## YOUR OBJECTIVE:
Could you print only the lines from the one containing "b).cfgErrorLimit = s.cfgErrorLimit := rfl" through the end of the listing below, unchanged?

## DATA TO PROCESS:
@[simp] theorem setWinner_nodes (s : State) (w : Option Nat) (i : Nat) : (setWinner s w i).nodes = s.nodes := rfl
@[simp] theorem setWinner_busConnected (s : State) (w : Option Nat) (i : Nat) : (setWinner s w i).busConnected = s.busConnected := rfl
@[simp] theorem setWinner_busOnBus (s : State) (w : Option Nat) (i : Nat) : (setWinner s w i).busOnBus = s.busOnBus := rfl
@[simp] theorem setWinner_busTick (s : State) (w : Option Nat) (i : Nat) : (setWinner s w i).busTick = s.busTick := rfl
@[simp] theorem setWinner_drvTick (s : State) (w : Option Nat) (i : Nat) : (setWinner s w i).drvTick = s.drvTick := rfl
@[simp] theorem setWinner_drvPauseReq (s : State) (w : Option Nat) (i : Nat) : (setWinner s w i).drvPauseReq = s.drvPauseReq := rfl
@[simp] theorem setWinner_drvStopReq (s : State) (w : Option Nat) (i : Nat) : (setWinner s w i).drvStopReq = s.drvStopReq := rfl
@[simp] theorem setWinner_drvSetupDone (s : State) (w : Option Nat) (i : Nat) : (setWinner s w i).drvSetupDone = s.drvSetupDone := rfl
@[simp] theorem setWinner_drvRunning (s : State) (w : Option Nat) (i : Nat) : (setWinner s w i).drvRunning = s.drvRunning := rfl
@[simp] theorem setWinner_cfgErrorLimit (s : State) (w : Option Nat) (i : Nat) : (setWinner s w i).cfgErrorLimit = s.cfgErrorLimit := rfl
@[simp] theorem setWinner_cfgDupIdPolicy (s : State) (w : Option Nat) (i : Nat) : (setWinner s w i).cfgDupIdPolicy = s.cfgDupIdPolicy := rfl
@[simp] theorem setWinner_seqPhase (s : State) (w : Option Nat) (i : Nat) : (setWinner s w i).seqPhase = s.seqPhase := rfl
@[simp] theorem setWinner_seqBitIndex (s : State) (w : Option Nat) (i : Nat) : (setWinner s w i).seqBitIndex = s.seqBitIndex := rfl
@[simp] theorem setWinner_seqWinner (s : State) (w : Option Nat) (i : Nat) : (setWinner s w i).seqWinner = w := rfl
@[simp] theorem setWinner_seqWonAt (s : State) (w : Option Nat) (i : Nat) : (setWinner s w i).seqWonAt = i := rfl
@[simp] theorem setWinner_seqAckSeen (s : State) (w : Option Nat) (i : Nat) : (setWinner s w i).seqAckSeen = s.seqAckSeen := rfl
@[simp] theorem setWinner_events (s : State) (w : Option Nat) (i : Nat) : (setWinner s w i).events = s.events := rfl
@[simp] theorem setWinner_result (s : State) (w : Option Nat) (i : Nat) : (setWinner s w i).result = s.result := rfl
@[simp] theorem setWinner_commands (s : State) (w : Option Nat) (i : Nat) : (setWinner s w i).commands = s.commands := rfl
@[simp] theorem setWinner_arrivals (s : State) (w : Option Nat) (i : Nat) : (setWinner s w i).arrivals = s.arrivals := rfl
@[simp] theorem setWinner_hostDirect (s : State) (w : Option Nat) (i : Nat) : (setWinner s w i).hostDirect = s.hostDirect := rfl
@[simp] theorem setWinner_freeCount (s : State) (w : Option Nat) (i : Nat) : (setWinner s w i).freeCount = s.freeCount := rfl

@[simp] theorem setAckSeen_nodes (s : State) (b : Bool) : (setAckSeen s b).nodes = s.nodes := rfl
@[simp] theorem setAckSeen_busConnected (s : State) (b : Bool) : (setAckSeen s b).busConnected = s.busConnected := rfl
@[simp] theorem setAckSeen_busOnBus (s : State) (b : Bool) : (setAckSeen s b).busOnBus = s.busOnBus := rfl
@[simp] theorem setAckSeen_busTick (s : State) (b : Bool) : (setAckSeen s b).busTick = s.busTick := rfl
@[simp] theorem setAckSeen_drvTick (s : State) (b : Bool) : (setAckSeen s b).drvTick = s.drvTick := rfl
@[simp] theorem setAckSeen_drvPauseReq (s : State) (b : Bool) : (setAckSeen s b).drvPauseReq = s.drvPauseReq := rfl
@[simp] theorem setAckSeen_drvStopReq (s : State) (b : Bool) : (setAckSeen s b).drvStopReq = s.drvStopReq := rfl
@[simp] theorem setAckSeen_drvSetupDone (s : State) (b : Bool) : (setAckSeen s b).drvSetupDone = s.drvSetupDone := rfl
@[simp] theorem setAckSeen_drvRunning (s : State) (b : Bool) : (setAckSeen s b).drvRunning = s.drvRunning := rfl
@[simp] theorem setAckSeen_cfgErrorLimit (s : State) (b : Bool) : (setAckSeen s b).cfgErrorLimit = s.cfgErrorLimit := rfl
@[simp] theorem setAckSeen_cfgDupIdPolicy (s : State) (b : Bool) : (setAckSeen s b).cfgDupIdPolicy = s.cfgDupIdPolicy := rfl
@[simp] theorem setAckSeen_seqPhase (s : State) (b : Bool) : (setAckSeen s b).seqPhase = s.seqPhase := rfl
@[simp] theorem setAckSeen_seqBitIndex (s : State) (b : Bool) : (setAckSeen s b).seqBitIndex = s.seqBitIndex := rfl
@[simp] theorem setAckSeen_seqWinner (s : State) (b : Bool) : (setAckSeen s b).seqWinner = s.seqWinner := rfl
@[simp] theorem setAckSeen_seqWonAt (s : State) (b : Bool) : (setAckSeen s b).seqWonAt = s.seqWonAt := rfl
@[simp] theorem setAckSeen_seqAckSeen (s : State) (b : Bool) : (setAckSeen s b).seqAckSeen = b := rfl
@[simp] theorem setAckSeen_events (s : State) (b : Bool) : (setAckSeen s b).events = s.events := rfl
@[simp] theorem setAckSeen_result (s : State) (b : Bool) : (setAckSeen s b).result = s.result := rfl
@[simp] theorem setAckSeen_commands (s : State) (b : Bool) : (setAckSeen s b).commands = s.commands := rfl
@[simp] theorem setAckSeen_arrivals (s : State) (b : Bool) : (setAckSeen s b).arrivals = s.arrivals := rfl
@[simp] theorem setAckSeen_hostDirect (s : State) (b : Bool) : (setAckSeen s b).hostDirect = s.hostDirect := rfl
@[simp] theorem setAckSeen_freeCount (s : State) (b : Bool) : (setAckSeen s b).freeCount = s.freeCount := rfl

## EXERCISE RESPONSE:
@[simp] theorem setAckSeen_cfgErrorLimit (s : State) (b : Bool) : (setAckSeen s b).cfgErrorLimit = s.cfgErrorLimit := rfl
@[simp] theorem setAckSeen_cfgDupIdPolicy (s : State) (b : Bool) : (setAckSeen s b).cfgDupIdPolicy = s.cfgDupIdPolicy := rfl
@[simp] theorem setAckSeen_seqPhase (s : State) (b : Bool) : (setAckSeen s b).seqPhase = s.seqPhase := rfl
@[simp] theorem setAckSeen_seqBitIndex (s : State) (b : Bool) : (setAckSeen s b).seqBitIndex = s.seqBitIndex := rfl
@[simp] theorem setAckSeen_seqWinner (s : State) (b : Bool) : (setAckSeen s b).seqWinner = s.seqWinner := rfl
@[simp] theorem setAckSeen_seqWonAt (s : State) (b : Bool) : (setAckSeen s b).seqWonAt = s.seqWonAt := rfl
@[simp] theorem setAckSeen_seqAckSeen (s : State) (b : Bool) : (setAckSeen s b).seqAckSeen = b := rfl
@[simp] theorem setAckSeen_events (s : State) (b : Bool) : (setAckSeen s b).events = s.events := rfl
@[simp] theorem setAckSeen_result (s : State) (b : Bool) : (setAckSeen s b).result = s.result := rfl
@[simp] theorem setAckSeen_commands (s : State) (b : Bool) : (setAckSeen s b).commands = s.commands := rfl
@[simp] theorem setAckSeen_arrivals (s : State) (b : Bool) : (setAckSeen s b).arrivals = s.arrivals := rfl
@[simp] theorem setAckSeen_hostDirect (s : State) (b : Bool) : (setAckSeen s b).hostDirect = s.hostDirect := rfl
@[simp] theorem setAckSeen_freeCount (s : State) (b : Bool) : (setAckSeen s b).freeCount = s.freeCount := rfl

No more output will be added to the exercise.